-- ==== Sys2Proof/Laws/ViewThermal.lean ====
section
/-! SUPPORT. What each operation of Machine/Thermal.lean can write: the view without those kinds and zones is as it was. -/

set_option linter.unusedSimpArgs false
set_option linter.unreachableTactic false
set_option linter.unusedTactic false
set_option linter.unnecessarySeqFocus false

namespace Sys2Proof.Machine

variable {K : Kind → Bool} {Z : Zone → Bool}

theorem view_sensorBad (w : Work) (i : ℕ) (h_bad : K .bad = true) (h_chop : K .chop = true) (h_clu : K .clu = true) (h_events : K .events = true) (h_flue : K .flue = true) (h_hearth : K .hearth = true) (h_lane : K .lane = true) (h_lines : K .lines = true) (h_net : K .net = true) (h_out : K .out = true) (h_recd : K .recd = true) (h_sl : K .sl = true) (h_sram : K .sram = true) (h_unit : K .unit = true) (z_clu : Z (.page .clu) = true) (z_hrt : Z (.page .hrt) = true) (z_hrt1 : Z (.page .hrt1) = true) (z_hrt2 : Z (.page .hrt2) = true) (z_pkg : Z (.page .pkg) = true) (z_recorder : Z (.page .recorder) = true) (z_sysn : Z (.page .sysn) = true) (z_therm : Z (.page .therm) = true) :
    view K Z (Work.sensorBad w i) = view K Z w := by
  unfold Work.sensorBad
  (try simp (maxDischargeDepth := 9) only [↓view_ite, ite_self, implies_true, id_eq, ↓view_flt, zone_pgTHERM, mod_pgTHERM, ↓view_count, ↓view_clrBit, ↓view_hearthFatal, h_bad, h_chop, h_clu, h_events, h_flue, h_hearth, h_lane, h_lines, h_net, h_out, h_recd, h_sl, h_sram, h_unit, z_clu, z_hrt, z_hrt1, z_hrt2, z_pkg, z_recorder, z_sysn, z_therm]) <;> (repeat' split) <;> first | rfl | simp (maxDischargeDepth := 9) only [↓view_ite, ite_self, implies_true, id_eq, ↓view_flt, zone_pgTHERM, mod_pgTHERM, ↓view_count, ↓view_clrBit, ↓view_hearthFatal, h_bad, h_chop, h_clu, h_events, h_flue, h_hearth, h_lane, h_lines, h_net, h_out, h_recd, h_sl, h_sram, h_unit, z_clu, z_hrt, z_hrt1, z_hrt2, z_pkg, z_recorder, z_sysn, z_therm]

theorem view_sensorInject (w : Work) (grad : ℕ → ℤ) (z_hrt : Z (.page .hrt) = true) (z_therm : Z (.page .therm) = true) :
    view K Z (Work.sensorInject w grad) = view K Z w := by
  unfold Work.sensorInject
  (try simp (maxDischargeDepth := 9) only [↓view_ite, ite_self, implies_true, id_eq, ↓view_injDone, zone_pgTHERM, mod_pgTHERM, z_hrt, z_therm]) <;> (repeat' split) <;> first | rfl | simp (maxDischargeDepth := 9) only [↓view_ite, ite_self, implies_true, id_eq, ↓view_injDone, zone_pgTHERM, mod_pgTHERM, z_hrt, z_therm]

theorem view_crossCheck (w : Work) (grad : ℕ → ℤ) (h_bad : K .bad = true) (h_chop : K .chop = true) (h_clu : K .clu = true) (h_events : K .events = true) (h_flue : K .flue = true) (h_hearth : K .hearth = true) (h_lane : K .lane = true) (h_lines : K .lines = true) (h_net : K .net = true) (h_out : K .out = true) (h_recd : K .recd = true) (h_sl : K .sl = true) (h_sram : K .sram = true) (h_therm : K .therm = true) (h_unit : K .unit = true) (z_clu : Z (.page .clu) = true) (z_hrt : Z (.page .hrt) = true) (z_hrt1 : Z (.page .hrt1) = true) (z_hrt2 : Z (.page .hrt2) = true) (z_pkg : Z (.page .pkg) = true) (z_recorder : Z (.page .recorder) = true) (z_sysn : Z (.page .sysn) = true) (z_therm : Z (.page .therm) = true) :
    view K Z (Work.crossCheck w grad) = view K Z w := by
  unfold Work.crossCheck
  (try simp (maxDischargeDepth := 9) only [↓view_ite, ite_self, implies_true, id_eq, ↓view_each, ↓view_modTherm, ↓view_wr, zone_pgTHERM, mod_pgTHERM, ↓view_count, ↓view_sensorInject, ↓view_sensorBad, h_bad, h_chop, h_clu, h_events, h_flue, h_hearth, h_lane, h_lines, h_net, h_out, h_recd, h_sl, h_sram, h_therm, h_unit, z_clu, z_hrt, z_hrt1, z_hrt2, z_pkg, z_recorder, z_sysn, z_therm]) <;> (repeat' split) <;> first | rfl | simp (maxDischargeDepth := 9) only [↓view_ite, ite_self, implies_true, id_eq, ↓view_each, ↓view_modTherm, ↓view_wr, zone_pgTHERM, mod_pgTHERM, ↓view_count, ↓view_sensorInject, ↓view_sensorBad, h_bad, h_chop, h_clu, h_events, h_flue, h_hearth, h_lane, h_lines, h_net, h_out, h_recd, h_sl, h_sram, h_therm, h_unit, z_clu, z_hrt, z_hrt1, z_hrt2, z_pkg, z_recorder, z_sysn, z_therm]

theorem view_tempShow (w : Work) (h_therm : K .therm = true) (z_therm : Z (.page .therm) = true) :
    view K Z (Work.tempShow w) = view K Z w := by
  unfold Work.tempShow
  extract_lets a b
  have ha : view K Z a = view K Z w := by
    show view K Z (match w.hottest (upto 14) with
      | some t => ((w.modTherm fun k => { k with peak := some (max t (w.therm.peak.getD t)) }).wr pgTHERM THERM_TSTAT_TMAX
          (showTemp t)).wr pgTHERM THERM_PEAK (showTemp (max t (w.therm.peak.getD t)))
      | none => w) = _
    cases w.hottest (upto 14) <;> simp only [↓view_wr, ↓view_modTherm, mod_pgTHERM, zone_pgTHERM, h_therm, z_therm]
  have hb : view K Z b = view K Z a := by
    show view K Z (match ((a.goodOf (upto 14)).map a.temp).min? with
      | some t => a.wr pgTHERM THERM_TSTAT_TMIN (showTemp t)
      | none => a) = _
    cases ((a.goodOf (upto 14)).map a.temp).min? <;> simp only [↓view_wr, mod_pgTHERM, zone_pgTHERM, h_therm, z_therm]
  rw [← ha, ← hb]
  refine view_each _ _ _ fun v e => ?_
  cases v.hottest (dieSensors e.1) <;> simp only [↓view_wr, mod_pgTHERM, zone_pgTHERM, h_therm, z_therm]

theorem view_fastSample (w : Work) (h_therm : K .therm = true) (z_therm : Z (.page .therm) = true) :
    view K Z (Work.fastSample w) = view K Z w := by
  unfold Work.fastSample
  (try simp (maxDischargeDepth := 9) only [↓view_ite, ite_self, implies_true, id_eq, ↓view_modTherm, ↓view_count, zone_pgTHERM, mod_pgTHERM, ↓view_wr, h_therm, z_therm]) <;> (repeat' split) <;> first | rfl | simp (maxDischargeDepth := 9) only [↓view_ite, ite_self, implies_true, id_eq, ↓view_modTherm, ↓view_count, zone_pgTHERM, mod_pgTHERM, ↓view_wr, h_therm, z_therm]

theorem view_kFail (w : Work) (step : ℕ) (cause : ℕ) (z_pkg : Z (.page .pkg) = true) :
    view K Z (Work.kFail w step cause) = view K Z w := by
  unfold Work.kFail
  (try simp (maxDischargeDepth := 9) only [↓view_ite, ite_self, implies_true, id_eq, ↓view_wr, zone_pgPKG, mod_pgPKG, z_pkg]) <;> (repeat' split) <;> first | rfl | simp (maxDischargeDepth := 9) only [↓view_ite, ite_self, implies_true, id_eq, ↓view_wr, zone_pgPKG, mod_pgPKG, z_pkg]

theorem view_shutdownCheck (w : Work) (h_bad : K .bad = true) (h_chop : K .chop = true) (h_clu : K .clu = true) (h_events : K .events = true) (h_flue : K .flue = true) (h_hearth : K .hearth = true) (h_kin : K .kin = true) (h_lane : K .lane = true) (h_lines : K .lines = true) (h_net : K .net = true) (h_out : K .out = true) (h_recd : K .recd = true) (h_sl : K .sl = true) (h_sram : K .sram = true) (h_therm : K .therm = true) (h_unit : K .unit = true) (z_clu : Z (.page .clu) = true) (z_hrt : Z (.page .hrt) = true) (z_hrt1 : Z (.page .hrt1) = true) (z_hrt2 : Z (.page .hrt2) = true) (z_pkg : Z (.page .pkg) = true) (z_recorder : Z (.page .recorder) = true) (z_sysn : Z (.page .sysn) = true) (z_therm : Z (.page .therm) = true) :
    view K Z (Work.shutdownCheck w) = view K Z w := by
  unfold Work.shutdownCheck
  (try simp (maxDischargeDepth := 9) only [↓view_ite, ite_self, implies_true, id_eq, ↓view_modTherm, ↓view_modKin, ↓view_hearthFatal, zone_pgTHERM, mod_pgTHERM, ↓view_when, ↓view_kFail, h_bad, h_chop, h_clu, h_events, h_flue, h_hearth, h_kin, h_lane, h_lines, h_net, h_out, h_recd, h_sl, h_sram, h_therm, h_unit, z_clu, z_hrt, z_hrt1, z_hrt2, z_pkg, z_recorder, z_sysn, z_therm]) <;> (repeat' split) <;> first | rfl | simp (maxDischargeDepth := 9) only [↓view_ite, ite_self, implies_true, id_eq, ↓view_modTherm, ↓view_modKin, ↓view_hearthFatal, zone_pgTHERM, mod_pgTHERM, ↓view_when, ↓view_kFail, h_bad, h_chop, h_clu, h_events, h_flue, h_hearth, h_kin, h_lane, h_lines, h_net, h_out, h_recd, h_sl, h_sram, h_therm, h_unit, z_clu, z_hrt, z_hrt1, z_hrt2, z_pkg, z_recorder, z_sysn, z_therm]

theorem view_tempSample (w : Work) (t : ℕ → ℤ) (grad : ℕ → ℤ) (h_bad : K .bad = true) (h_chop : K .chop = true) (h_clu : K .clu = true) (h_events : K .events = true) (h_flue : K .flue = true) (h_hearth : K .hearth = true) (h_kin : K .kin = true) (h_lane : K .lane = true) (h_lines : K .lines = true) (h_net : K .net = true) (h_out : K .out = true) (h_recd : K .recd = true) (h_sl : K .sl = true) (h_sram : K .sram = true) (h_therm : K .therm = true) (h_unit : K .unit = true) (z_clu : Z (.page .clu) = true) (z_hrt : Z (.page .hrt) = true) (z_hrt1 : Z (.page .hrt1) = true) (z_hrt2 : Z (.page .hrt2) = true) (z_pkg : Z (.page .pkg) = true) (z_recorder : Z (.page .recorder) = true) (z_sysn : Z (.page .sysn) = true) (z_therm : Z (.page .therm) = true) :
    view K Z (Work.tempSample w t grad) = view K Z w := by
  unfold Work.tempSample
  (try simp (maxDischargeDepth := 9) only [↓view_ite, ite_self, implies_true, id_eq, ↓view_shutdownCheck, ↓view_wr, zone_pgTHERM, mod_pgTHERM, ↓view_fastSample, ↓view_tempShow, ↓view_crossCheck, ↓view_each, ↓view_sensorBad, h_bad, h_chop, h_clu, h_events, h_flue, h_hearth, h_kin, h_lane, h_lines, h_net, h_out, h_recd, h_sl, h_sram, h_therm, h_unit, z_clu, z_hrt, z_hrt1, z_hrt2, z_pkg, z_recorder, z_sysn, z_therm]) <;> (repeat' split) <;> first | rfl | simp (maxDischargeDepth := 9) only [↓view_ite, ite_self, implies_true, id_eq, ↓view_shutdownCheck, ↓view_wr, zone_pgTHERM, mod_pgTHERM, ↓view_fastSample, ↓view_tempShow, ↓view_crossCheck, ↓view_each, ↓view_sensorBad, h_bad, h_chop, h_clu, h_events, h_flue, h_hearth, h_kin, h_lane, h_lines, h_net, h_out, h_recd, h_sl, h_sram, h_therm, h_unit, z_clu, z_hrt, z_hrt1, z_hrt2, z_pkg, z_recorder, z_sysn, z_therm]

theorem view_peakReset (w : Work) (h_therm : K .therm = true) (z_therm : Z (.page .therm) = true) :
    view K Z (Work.peakReset w) = view K Z w := by
  unfold Work.peakReset
  (try simp (maxDischargeDepth := 9) only [↓view_ite, ite_self, implies_true, id_eq, ↓view_modTherm, ↓view_wr, zone_pgTHERM, mod_pgTHERM, h_therm, z_therm]) <;> (repeat' split) <;> first | rfl | simp (maxDischargeDepth := 9) only [↓view_ite, ite_self, implies_true, id_eq, ↓view_modTherm, ↓view_wr, zone_pgTHERM, mod_pgTHERM, h_therm, z_therm]

end Sys2Proof.Machine
end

• Task instructions:
Please show every line above that includes the word "Machine".

• Answer:
/-! SUPPORT. What each operation of Machine/Thermal.lean can write: the view without those kinds and zones is as it was. -/
namespace Sys2Proof.Machine
end Sys2Proof.Machine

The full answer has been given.